Korolev blew out a long breath and worked the controls. The alarm chime and countdown disappeared. “No offense, coach, but I’m going to take her a little lower. Just in case.”

“Oh, no, please do. I insist.”

Korolev set the copter’s altitude to ten meters, which was still a hell of a long way to fall if it came to that. The two- and three-story rooftops of Shambhala’s residential district swept by underneath them at disturbingly close proximity. The nest of com antennas perched on the station house’s roof came into view. Another two hundred meters. They were going to make it.

Right up until the propellers stopped spinning.

The quadcopter died around them, first the even whine of the electric flight motors, then the augmented reality overlay and heads up display in the canopy. Benson’s stomach lurched as the quad abruptly lost airspeed and altitude.

“Brace! Brace! Brace!” Korolev shouted frantically just as the bottom of their fuselage clipped the first rooftop and compressed the spines of everyone aboard into their fight chairs. Everyone except maybe Kexx, who didn’t technically have a spine, but–

The forward arms of the quadcopter crashed headlong into the second story of a café. The motors snapped off at the roots among the clinking of a thousand shards of shattered window glass. The copter held there for a long moment, until gravity won out and dragged the back of it towards Gaia’s embrace as it slid down the building’s faux-brick exterior, ripping off chunks of veneer as it fell.
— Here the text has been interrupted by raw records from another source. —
-- ==== Sys2Proof/Machine/Dispatch.lean ====
section
/-! DEFINITION. One arm for every command: the command's meaning. -/

namespace Sys2Proof.Machine

def exec (i : Instr) (s : State) : Host.Outcome State Fault Refusal :=
  match i with
  | .nop c => Sys2Proof.Machine.execNop c s
  | .halt c => Sys2Proof.Machine.execHalt c s
  | .haltDrainDone c => Sys2Proof.Machine.execHaltDrainDone c s
  | .yield c => Sys2Proof.Machine.execYield c s
  | .jmp c => Sys2Proof.Machine.execJmp c s
  | .br c => Sys2Proof.Machine.execBr c s
  | .call c => Sys2Proof.Machine.execCall c s
  | .ret c => Sys2Proof.Machine.execRet c s
  | .loop c => Sys2Proof.Machine.execLoop c s
  | .endl c => Sys2Proof.Machine.execEndl c s
  | .sli c => Sys2Proof.Machine.execSli c s
  | .slih c => Sys2Proof.Machine.execSlih c s
  | .sadd c => Sys2Proof.Machine.execSadd c s
  | .ssub c => Sys2Proof.Machine.execSsub c s
  | .smul c => Sys2Proof.Machine.execSmul c s
  | .sand c => Sys2Proof.Machine.execSand c s
  | .sor c => Sys2Proof.Machine.execSor c s
  | .sxor c => Sys2Proof.Machine.execSxor c s
  | .sshl c => Sys2Proof.Machine.execSshl c s
  | .sshr c => Sys2Proof.Machine.execSshr c s
  | .scmp c => Sys2Proof.Machine.execScmp c s
  | .ssel c => Sys2Proof.Machine.execSsel c s
  | .sld c => Sys2Proof.Machine.execSld c s
  | .sst c => Sys2Proof.Machine.execSst c s
  | .ldtd c => Sys2Proof.Machine.execLdtd c s
  | .sttd c => Sys2Proof.Machine.execSttd c s
  | .scalarmemComplete c va size => Sys2Proof.Machine.execScalarmemComplete c va size s
  | .tdset c => Sys2Proof.Machine.execTdset c s
  | .tdget c => Sys2Proof.Machine.execTdget c s
  | .ksig c => Sys2Proof.Machine.execKsig c s
  | .kwait c => Sys2Proof.Machine.execKwait c s
  | .kwaitTimeout c => Sys2Proof.Machine.execKwaitTimeout c s
  | .kdrain c => Sys2Proof.Machine.execKdrain c s
  | .kdrainDone c => Sys2Proof.Machine.execKdrainDone c s
  | .fence c => Sys2Proof.Machine.execFence c s
  | .fenceDone c => Sys2Proof.Machine.execFenceDone c s
  | .intr c => Sys2Proof.Machine.execIntr c s
  | .kread c => Sys2Proof.Machine.execKread c s
  | .move c => Sys2Proof.Machine.execMove c s
  | .moveLdrt c => Sys2Proof.Machine.execMoveLdrt c s
  | .mset c => Sys2Proof.Machine.execMset c s
  | .msetDataPass c => Sys2Proof.Machine.execMsetDataPass c s
  | .fill c => Sys2Proof.Machine.execFill c s
  | .window c => Sys2Proof.Machine.execWindow c s
  | .gather c => Sys2Proof.Machine.execGather c s
  | .pool c => Sys2Proof.Machine.execPool c s
  | .scatter c => Sys2Proof.Machine.execScatter c s
  | .expand c => Sys2Proof.Machine.execExpand c s
  | .pack c => Sys2Proof.Machine.execPack c s
  | .digest c => Sys2Proof.Machine.execDigest c s
  | .prefetch c => Sys2Proof.Machine.execPrefetch c s
  | .prefetchFillLand c id => Sys2Proof.Machine.execPrefetchFillLand c id s
  | .send c => Sys2Proof.Machine.execSend c s
  | .deleg c => Sys2Proof.Machine.execDeleg c s
  | .cinv c => Sys2Proof.Machine.execCinv c s
  | .creditAcquired c => Sys2Proof.Machine.execCreditAcquired c s
  | .stageAllWritePass c => Sys2Proof.Machine.execStageAllWritePass c s
  | .courseComplete c => Sys2Proof.Machine.execCourseComplete c s
  | .transferRetire c => Sys2Proof.Machine.execTransferRetire c s
  | .stopEffect c => Sys2Proof.Machine.execStopEffect c s
  | .ifetchFill c m line => Sys2Proof.Machine.execIfetchFill c m line s
  | .pageWalkComplete id part va => Sys2Proof.Machine.execPageWalkComplete id part va s
  | .translationHalt c => Sys2Proof.Machine.execTranslationHalt c s
  | .rowCacheFill id => Sys2Proof.Machine.execRowCacheFill id s
  | .combineSegment id => Sys2Proof.Machine.execCombineSegment id s
  | .rowUpdateEnter id => Sys2Proof.Machine.execRowUpdateEnter id s
  | .rowUpdateExit id => Sys2Proof.Machine.execRowUpdateExit id s
  | .rowUpdateAbandon id => Sys2Proof.Machine.execRowUpdateAbandon id s
  | .tornRowRetry c => Sys2Proof.Machine.execTornRowRetry c s
  | .shadowReexec m => Sys2Proof.Machine.execShadowReexec m s
  | .shadowCompare m err => Sys2Proof.Machine.execShadowCompare m err s
  | .shadowTimeout m => Sys2Proof.Machine.execShadowTimeout m s
  | .keystoneUpdate b => Sys2Proof.Machine.execKeystoneUpdate b s
  | .keystoneTick n => Sys2Proof.Machine.execKeystoneTick n s
  | .moverSwitch m => Sys2Proof.Machine.execMoverSwitch m s
  | .timesliceExpiry m => Sys2Proof.Machine.execTimesliceExpiry m s
  | .starvationPromote c => Sys2Proof.Machine.execStarvationPromote c s
  | .issueWindow => Sys2Proof.Machine.execIssueWindow s
  | .quotaWindow => Sys2Proof.Machine.execQuotaWindow s
  | .portGrant l => Sys2Proof.Machine.execPortGrant l s
  | .portReadData l b => Sys2Proof.Machine.execPortReadData l b s
  | .portWriteAck l b => Sys2Proof.Machine.execPortWriteAck l b s
  | .portCreditReturn l wdat => Sys2Proof.Machine.execPortCreditReturn l wdat s
  | .txnTimeout l tag => Sys2Proof.Machine.execTxnTimeout l tag s
  | .tagBarExpiry l tag => Sys2Proof.Machine.execTagBarExpiry l tag s
  | .portHoldWatchdog n => Sys2Proof.Machine.execPortHoldWatchdog n s
  | .progressWatchdog c => Sys2Proof.Machine.execProgressWatchdog c s
  | .bind c => Sys2Proof.Machine.execBind c s
  | .bindComplete c => Sys2Proof.Machine.execBindComplete c s
  | .unbind c => Sys2Proof.Machine.execUnbind c s
  | .unbindComplete c => Sys2Proof.Machine.execUnbindComplete c s
  | .start c => Sys2Proof.Machine.execStart c s
  | .stop c => Sys2Proof.Machine.execStop c s
  | .resume c => Sys2Proof.Machine.execResume c s
  | .abort c => Sys2Proof.Machine.execAbort c s
  | .abortComplete c => Sys2Proof.Machine.execAbortComplete c s
  | .clear c => Sys2Proof.Machine.execClear c s
  | .loadregs c => Sys2Proof.Machine.execLoadregs c s
  | .saveregs c => Sys2Proof.Machine.execSaveregs c s
  | .regimageComplete c part save => Sys2Proof.Machine.execRegimageComplete c part save s
  | .gangForm v => Sys2Proof.Machine.execGangForm v s
  | .partMov k v => Sys2Proof.Machine.execPartMov k v s
  | .ksPart k v => Sys2Proof.Machine.execKsPart k v s
  | .invall m => Sys2Proof.Machine.execInvall m s
  | .invasid m asid => Sys2Proof.Machine.execInvasid m asid s
  | .ksVal n v => Sys2Proof.Machine.execKsVal n v s
  | .ksAdd n v => Sys2Proof.Machine.execKsAdd n v s
  | .kwatchCfg w v => Sys2Proof.Machine.execKwatchCfg w v s
  | .trInvAll => Sys2Proof.Machine.execTrInvAll s
  | .trInvPartition p => Sys2Proof.Machine.execTrInvPartition p s
  | .trInvAsid p asid => Sys2Proof.Machine.execTrInvAsid p asid s
  | .trInvAsidPage p asid => Sys2Proof.Machine.execTrInvAsidPage p asid s
  | .trInvGlobalPage p => Sys2Proof.Machine.execTrInvGlobalPage p s
  | .invalidationComplete => Sys2Proof.Machine.execInvalidationComplete s
  | .trqEnable q r v => Sys2Proof.Machine.execTrqEnable q r v s
  | .autofill v => Sys2Proof.Machine.execAutofill v s
  | .commit v => Sys2Proof.Machine.execCommit v s
  | .commitComplete => Sys2Proof.Machine.execCommitComplete s
  | .regionConfigWrite off v => Sys2Proof.Machine.execRegionConfigWrite off v s
  | .fcAck v => Sys2Proof.Machine.execFcAck v s
  | .fcSwrep v => Sys2Proof.Machine.execFcSwrep v s
  | .fcInjArm v => Sys2Proof.Machine.execFcInjArm v s
  | .injectionFire => Sys2Proof.Machine.execInjectionFire s
  | .shdConfigWrite off v => Sys2Proof.Machine.execShdConfigWrite off v s
  | .rsqMoverReset t => Sys2Proof.Machine.execRsqMoverReset t s
  | .rsqPartitionReset t => Sys2Proof.Machine.execRsqPartitionReset t s
  | .glbRst v => Sys2Proof.Machine.execGlbRst v s
  | .guard v => Sys2Proof.Machine.execGuard v s
  | .guardExpiry => Sys2Proof.Machine.execGuardExpiry s
  | .clkGate v => Sys2Proof.Machine.execClkGate v s
  | .icPset k v => Sys2Proof.Machine.execIcPset k v s
  | .icPclr k v => Sys2Proof.Machine.execIcPclr k v s
  | .icMset k v => Sys2Proof.Machine.execIcMset k v s
  | .icMclr k v => Sys2Proof.Machine.execIcMclr k v s
  | .icEvtcfg v => Sys2Proof.Machine.execIcEvtcfg v s
  | .icSrc n v => Sys2Proof.Machine.execIcSrc n v s
  | .icSst n v => Sys2Proof.Machine.execIcSst n v s
  | .icEoi t v => Sys2Proof.Machine.execIcEoi t v s
  | .icTcfg t v => Sys2Proof.Machine.execIcTcfg t v s
  | .vectorPresent t early => Sys2Proof.Machine.execVectorPresent t early s
  | .vectorClaim t => Sys2Proof.Machine.execVectorClaim t s
  | .vpackTimeout t => Sys2Proof.Machine.execVpackTimeout t s
  | .evtEdge n merged => Sys2Proof.Machine.execEvtEdge n merged s
  | .evtLevelRise n => Sys2Proof.Machine.execEvtLevelRise n s
  | .evtLevelFall n => Sys2Proof.Machine.execEvtLevelFall n s
  | .stormWindow n => Sys2Proof.Machine.execStormWindow n s
  | .lkCfg v => Sys2Proof.Machine.execLkCfg v s
  | .lkPctl n v => Sys2Proof.Machine.execLkPctl n v s
  | .rtEntryWrite p e r v => Sys2Proof.Machine.execRtEntryWrite p e r v s
  | .lwWrite w r v => Sys2Proof.Machine.execLwWrite w r v s
  | .govConfigWrite off v => Sys2Proof.Machine.execGovConfigWrite off v s
  | .rcEmbcfg v => Sys2Proof.Machine.execRcEmbcfg v s
  | .snsUseroff off v => Sys2Proof.Machine.execSnsUseroff off v s
  | .snsThreshold off v => Sys2Proof.Machine.execSnsThreshold off v s
  | .trcCfg v => Sys2Proof.Machine.execTrcCfg v s
  | .rsqTmo v => Sys2Proof.Machine.execRsqTmo v s
  | .rsqDump v => Sys2Proof.Machine.execRsqDump v s
  | .tapNetaccWrite tck r => Sys2Proof.Machine.execTapNetaccWrite tck r s
  | .registerWrite off size v => Sys2Proof.Machine.execRegisterWrite off size v s
  | .porstAssert => Sys2Proof.Machine.execPorstAssert s
  | .porstRelease presenceN ftmN rclkOk => Sys2Proof.Machine.execPorstRelease presenceN ftmN rclkOk s
  | .selfTestDone pass => Sys2Proof.Machine.execSelfTestDone pass s
  | .fuseWordAck w => Sys2Proof.Machine.execFuseWordAck w s
  | .fuseTimeout => Sys2Proof.Machine.execFuseTimeout s
  | .clockStart => Sys2Proof.Machine.execClockStart s
  | .marchTestDone movFail shFail reps => Sys2Proof.Machine.execMarchTestDone movFail shFail reps s
  | .readyPhaseDone => Sys2Proof.Machine.execReadyPhaseDone s
  | .hrst => Sys2Proof.Machine.execHrst s
  | .rclkOkLoss => Sys2Proof.Machine.execRclkOkLoss s
  | .clockMonitorWindow n => Sys2Proof.Machine.execClockMonitorWindow n s
  | .presenceChange level => Sys2Proof.Machine.execPresenceChange level s
  | .aliveToggle => Sys2Proof.Machine.execAliveToggle s
  | .sensorConversion n raw => Sys2Proof.Machine.execSensorConversion n raw s
  | .sensorStale n => Sys2Proof.Machine.execSensorStale n s
  | .scrubRead w flip => Sys2Proof.Machine.execScrubRead w flip s
  | .reportAccept raised => Sys2Proof.Machine.execReportAccept raised s
  | .lockstepDisagree => Sys2Proof.Machine.execLockstepDisagree s
  | .rsqWatchdog => Sys2Proof.Machine.execRsqWatchdog s
  | .rungStart => Sys2Proof.Machine.execRungStart s
  | .rungDeadline k => Sys2Proof.Machine.execRungDeadline k s
  | .moverResetDone m dur => Sys2Proof.Machine.execMoverResetDone m dur s
  | .dumpEnd part bytes => Sys2Proof.Machine.execDumpEnd part bytes s
  | .dumpAckTimeout part => Sys2Proof.Machine.execDumpAckTimeout part s
  | .partitionResetDone p dur => Sys2Proof.Machine.execPartitionResetDone p dur s
  | .blockResetDone dur => Sys2Proof.Machine.execBlockResetDone dur s
  | .pcsLock n lanes => Sys2Proof.Machine.execPcsLock n lanes s
  | .trainProposeTimer n => Sys2Proof.Machine.execTrainProposeTimer n s
  | .train n f => Sys2Proof.Machine.execTrain n f s
  | .trainTimeout n => Sys2Proof.Machine.execTrainTimeout n s
  | .trainRetry n => Sys2Proof.Machine.execTrainRetry n s
  | .linkctlCredit n f => Sys2Proof.Machine.execLinkctlCredit n f s
  | .nack n f => Sys2Proof.Machine.execNack n f s
  | .replayTimer n => Sys2Proof.Machine.execReplayTimer n s
  | .creditTimer n => Sys2Proof.Machine.execCreditTimer n s
  | .keepaliveTimer n => Sys2Proof.Machine.execKeepaliveTimer n s
  | .linkSilence n => Sys2Proof.Machine.execLinkSilence n s
  | .laneLockLoss n lanes => Sys2Proof.Machine.execLaneLockLoss n lanes s
  | .pcsError n => Sys2Proof.Machine.execPcsError n s
  | .rxFifoOverflow n => Sys2Proof.Machine.execRxFifoOverflow n s
  | .frameForward n f => Sys2Proof.Machine.execFrameForward n f s
  | .shead n => Sys2Proof.Machine.execShead n s
  | .sdata n => Sys2Proof.Machine.execSdata n s
  | .landingBurst id => Sys2Proof.Machine.execLandingBurst id s
  | .dhead n => Sys2Proof.Machine.execDhead n s
  | .ddata n => Sys2Proof.Machine.execDdata n s
  | .guestDispatch p => Sys2Proof.Machine.execGuestDispatch p s
  | .cmpl n => Sys2Proof.Machine.execCmpl n s
  | .delegCredit n => Sys2Proof.Machine.execDelegCredit n s
  | .gone n => Sys2Proof.Machine.execGone n s
  | .forwardWatchdog n vl => Sys2Proof.Machine.execForwardWatchdog n vl s
  | .completionTimeout id => Sys2Proof.Machine.execCompletionTimeout id s
  | .mtagBarExpiry tag => Sys2Proof.Machine.execMtagBarExpiry tag s
  | .unitResetDone kind u dur => Sys2Proof.Machine.execUnitResetDone kind u dur s
  | .hrstRelease => Sys2Proof.Machine.execHrstRelease s
  | .refclkLoss => Sys2Proof.Machine.execRefclkLoss s
  | .brokenWire kind u codes sub => Sys2Proof.Machine.execBrokenWire kind u codes sub s

end Sys2Proof.Machine
end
The rear motors hit the sidewalk first, shattering the propellers and fraying the carbon composite of the structural members that held them. What remained of the quad fell backwards and came to rest upside down next to a gelato cart abandoned by its owner.

Korolev hung from his seat’s five-point harness. “Spare capacity, huh, coach?”

“Shut up, Pavel.” Benson craned his head back to the rest of the passenger compartment. “Everyone OK back there?”

“I am intact,” Kexx said.

“Still need that rifle,” Sakiko answered.